3.4.3De onderdelen klagen met recht dat dit oordeel zonder nadere motivering onbegrijpelijk is. [de cliënt] moest bij zijn beslissing over het aangaan van de beleggingsverzekering de kans op een hoger pensioen dan het gegarandeerde pensioen afwegen tegen het risico van een slechtere uitkomst. Voor deze afweging is niet alleen van belang tot welk bedrag [de cliënt] het risico van een slechtere uitkomst dan het gegarandeerde pensioen wilde accepteren, maar ook hoe groot hij de kans inschatte dat het pensioen op dat bedrag zou kunnen uitkomen, of – meer algemeen – zou kunnen uitkomen op een lager bedrag dan het gegarandeerde pensioen. Voor die inschatting is relevant dat het pensioen dat uit de beleggingsverzekering zou resulteren, niet uitsluitend afhing van het beleggingsrisico, maar mede van het rekenrenterisico. De uitkomst werd door de combinatie van deze risico’s immers onzekerder. Daarbij komt dat het rekenrenterisico, anders dan het beleggingsrisico, niet door een garantie was beperkt. Een en ander heeft het hof niet kenbaar betrokken in zijn oordeel.

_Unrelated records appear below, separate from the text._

-- ==== Sys2Proof/Proofs/StepForm.lean ====
section
/-! PROOFS. Proofs/StepForm.lean: every command keeps the serial memory's canonical form, the phase of the node clock and the
laws of the line. The line's laws are a matter of the ports and of the two LINK_x_DOWN entries, which supervision and the
resets alone touch; every other operation reaches the ports by offers. -/

namespace Sys2Proof.Machine

/-! ### What a part of a step keeps -/

/-- The laws that this file is about go from s to t. -/
structure State.KeepsForm (s t : State) : Prop where
  serial : s.serial.wf = true → t.serial.wf = true
  msPhase : s.msPhase < 1000 → t.msPhase < 1000
  line : s.LineLaw → t.LineLaw

/-- Every entry but LINK_A_DOWN and LINK_B_DOWN. -/
abbrev notLinkDown (n : EntryId) : Prop := 2 ≤ n.val

theorem srcLinkDown_excluded (p : Port) : ¬ notLinkDown (srcLinkDown p) := by cases p <;> decide

theorem settleSide_notLinkDown {n : EntryId} (h : settleSide n) : notLinkDown n := by
  rcases h with rfl | rfl | rfl | rfl <;> decide

theorem srcOverrun_notLinkDown : notLinkDown srcOverrun := by decide

theorem State.port_congr {s t : State} (h : t.ports = s.ports) (p : Port) : t.port p = s.port p := by
  cases p <;> simp only [State.port, h]

/-- Consequences that touch no LINK_x_DOWN entry keep the laws of the line. -/
theorem State.LineLaw.of_consequence {E : EntryId → Prop} {s t : State} (h : s.LineLaw) (g : Consequence E s t)
    (hE : ∀ p, ¬ E (srcLinkDown p)) : t.LineLaw := fun p =>
  ⟨(g.ports p).lawful (h p).1, by rw [(g.latch _ (hE p)).asserted, (h p).2, (g.ports p).sameLink.isUp]⟩

/-- A port set to a lawful value, and consequences after it that leave its LINK_x_DOWN entry as it should stand. -/
theorem State.LineLaw.of_setPort {E : EntryId → Prop} {s t : State} {p : Port} {P : LinePort} (h : s.LineLaw)
    (hP : P.Lawful) (g : Consequence E (s.setPort p P) t) (hE : ∀ r, r ≠ p → ¬ E (srcLinkDown r))
    (asserted : t.latch[srcLinkDown p].asserted = !P.isUp) : t.LineLaw := fun r => by
  have reach := g.ports r
  rw [port_setPort_eq] at reach
  by_cases e : r = p
  · subst e
    rw [if_pos rfl] at reach
    exact ⟨reach.lawful hP, by rw [asserted, reach.sameLink.isUp]⟩
  · rw [if_neg e] at reach
    refine ⟨reach.lawful (h r).1, ?_⟩
    rw [(g.latch _ (hE r e)).asserted, setPort_latch, (h r).2, reach.sameLink.isUp]

theorem Consequence.msPhase {E : EntryId → Prop} {s t : State} (h : Consequence E s t) : t.msPhase = s.msPhase :=
  (congrArg State.msPhase h.still : t.still.msPhase = s.still.msPhase)

namespace State.KeepsForm

variable {s t r : State}

theorem refl (s : State) : s.KeepsForm s := ⟨id, id, id⟩

theorem trans (h : s.KeepsForm t) (g : t.KeepsForm r) : s.KeepsForm r :=
  ⟨g.serial ∘ h.serial, g.msPhase ∘ h.msPhase, g.line ∘ h.line⟩

theorem of_asserted (serial : t.serial = s.serial) (msPhase : t.msPhase = s.msPhase) (ports : t.ports = s.ports)
    (asserted : ∀ p, t.latch[srcLinkDown p].asserted = s.latch[srcLinkDown p].asserted) : s.KeepsForm t where
  serial := serial ▸ id
  msPhase := msPhase ▸ id
  line law p := by
    rw [State.port_congr ports p]
    exact ⟨(law p).1, (asserted p).trans (law p).2⟩

/-- An update of nothing that those laws read. -/
theorem of_untouched (serial : t.serial = s.serial) (msPhase : t.msPhase = s.msPhase) (ports : t.ports = s.ports)
    (latch : t.latch = s.latch) : s.KeepsForm t :=
  of_asserted serial msPhase ports fun p => by rw [latch]

/-- Such an update, and what comes after it. -/
theorem after (h : t.KeepsForm r) (serial : t.serial = s.serial) (msPhase : t.msPhase = s.msPhase)
    (ports : t.ports = s.ports) (latch : t.latch = s.latch) : s.KeepsForm r :=
  (of_untouched serial msPhase ports latch).trans h

theorem of_consequence (h : Consequence notLinkDown s t) : s.KeepsForm t where
  serial := h.serial ▸ id
  msPhase := h.msPhase ▸ id
  line law := law.of_consequence h srcLinkDown_excluded

/-- A change of one port with what follows it keeps the form when it keeps the laws of the line. -/
theorem of_setPort {E : EntryId → Prop} {p : Port} {P : LinePort} (h : Consequence E (s.setPort p P) t)
    (line : s.LineLaw → t.LineLaw) : s.KeepsForm t where
  serial := by rw [h.serial, setPort_serial]; exact id
  msPhase := by
    have phase : t.msPhase = (s.setPort p P).msPhase := h.msPhase
    rw [phase, setPort_msPhase]; exact id
  line := line
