/-! ### A port that the frame leaves in PROBING (R25) -/

/-- A port that one good frame does not bring to UP (R21). -/
def LinePort.StaysDown (P : LinePort) : Prop := P.state = .down ∨ (P.state = .probing ∧ P.probe < 2)

theorem LinePort.StaysDown.afterGood {P : LinePort} (h : P.StaysDown) :
    P.afterGood = (.probing, if P.state = .down then 1 else P.probe + 1) := by
  rcases h with down | ⟨probing, few⟩
  · simp [LinePort.afterGood, down]
  · simp [LinePort.afterGood, probing, Nat.not_le.mpr few]

/-- There a frame that UP alone dispatches does what a FILL does. -/
theorem goodUp_staysDown {s : State} {p : Port} (h : (s.port p).StaysDown) (dispatch : State → State) :
    Host.Outcome.next (s.goodUp p dispatch) = exec (.fill p) s := by
  have link := superviseGood_settle_sameLink s p
  have down : ((s.superviseGood p).settle.port p).isUp = false := by
    rw [link.isUp]
    simp [LinePort.isUp, h.afterGood]
  rw [exec_fill]
  unfold State.goodUp
  simp only [down, Bool.false_eq_true, if_false]

/-- Settles O8: a PROBING port dispatches FILL and COUNT alone, a COUNT from the port that supervision has left. -/
theorem probingDiscardsOtherKinds : Obligations.ProbingDiscardsOtherKinds := by
  refine ⟨fun c p s upOnly h => ?_, fun p side k s u hs h hu => ?_⟩
  · have other := goodUp_staysDown (s := s) (p := p) h
    cases c <;> cases upOnly <;> exact other _
  · have stays : LinePort.StaysDown (s.port p) := h
    have supervised : (s.superviseGood p).settle = u := by
      rw [superviseGood_stays (by simp [stays.afterGood]), settle_of_settled _ (setPort_settled hs _ _), hu,
        stays.afterGood]
    have settled : u.Settled := supervised ▸ settle_settled _
    obtain ⟨unmoved, portB, wiring⟩ := takeCount_settled settled p side k
    have posA : u.posA = s.posA := hu ▸ setPort_posA s p _
    have latch : u.latch = s.latch := hu ▸ setPort_latch s p _
    have stamp : u.stamp = s.stamp := by rw [hu]; cases p <;> rfl
    rw [exec_count supervised]
    rw [posA] at unmoved wiring
    rw [latch, stamp] at wiring
    refine ⟨?_, fun sideA portA same => congrArg _ (unmoved sideA portA same),
      fun sideB isB => congrArg _ (portB sideB isB), fun differ => ⟨_, rfl, wiring differ⟩⟩
    rintro rfl rfl ne
    obtain ⟨v, set, -, moved, still, counted⟩ := takeCount_moves (s := u) (k := k) (posA ▸ ne)
    rw [latch, stamp] at counted
    exact ⟨_, rfl, still, counted, v, set, moved⟩

end Sys2Proof.Machine
end

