/-- Settles O13: the frame is lost at the port that has been heard, and the occurrence's own report leaves RH alone. -/
theorem aFullHighQueueCountsAnOverrun : Obligations.AFullHighQueueCountsAnOverrun := by
  intro p f s h high up busy full idle
  have hs : (s.heard p).Settled := heard_settled h.1
  have opposite := heard_port_opposite s p
  have posA : (s.heard p).posA = s.posA := setPort_posA s p _
  have latch : (s.heard p).latch = s.latch := setPort_latch s p _
  have relayed := relay_full_rh (s := s.heard p) (p := p) (f := .event f) (if_neg high) (by rwa [opposite])
    (by rw [opposite, full])
  rw [exec_event h, relayed, posA]
  refine ⟨fun own => ?_, fun other => ?_⟩
  · rw [if_pos own, settle_of_settled _ hs]
  · rw [if_neg (by rw [other]; exact Bool.false_ne_true), overrun_settle hs (by rwa [heard_planValid])]
    obtain ⟨still, counted⟩ := overrun_counted (s.heard p)
    have reported := overrun_reported (E := overrunOnly) (s.heard p) rfl
    obtain ⟨rh, -⟩ := (overrun_keepsRelay (s.heard p) p.opposite).busy (by rwa [opposite])
    rw [opposite] at rh
    rw [latch, posA, heard_stamp] at counted
    refine ⟨_, rfl, rh, counted, fun n only => ?_, still.trans (setPort_still s p _)⟩
    rw [reported.latch n only, latch]

end Sys2Proof.Machine
end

3.4.4De klachten van het middel in het principale beroep tegen het oordeel van het hof dat Aon had mogen volstaan met scenario’s op basis van rekenrentes tussen de 4% en 6%, behoeven gelet op het voorgaande geen behandeling.
3.5.1Onderdeel 2.2 van het middel in het principale beroep is gericht tegen de oordelen van het hof in het eindarrest dat de provisie onder het ten tijde van het aangaan van de beleggingsverzekering geldende recht uitsluitend een kwestie was tussen de verzekeraar en de assurantietussenpersoon en dat [de cliënt] daar als verzekerde buiten stond, en dat de eerste kosten uitsluitend een kwestie waren tussen [de cliënt] en Delta Lloyd.
3.5.2De klachten van het onderdeel falen. Het oordeel van het hof geeft naar de destijds geldende regels geen blijk van een onjuiste rechtsopvatting en behoefde geen nadere motivering.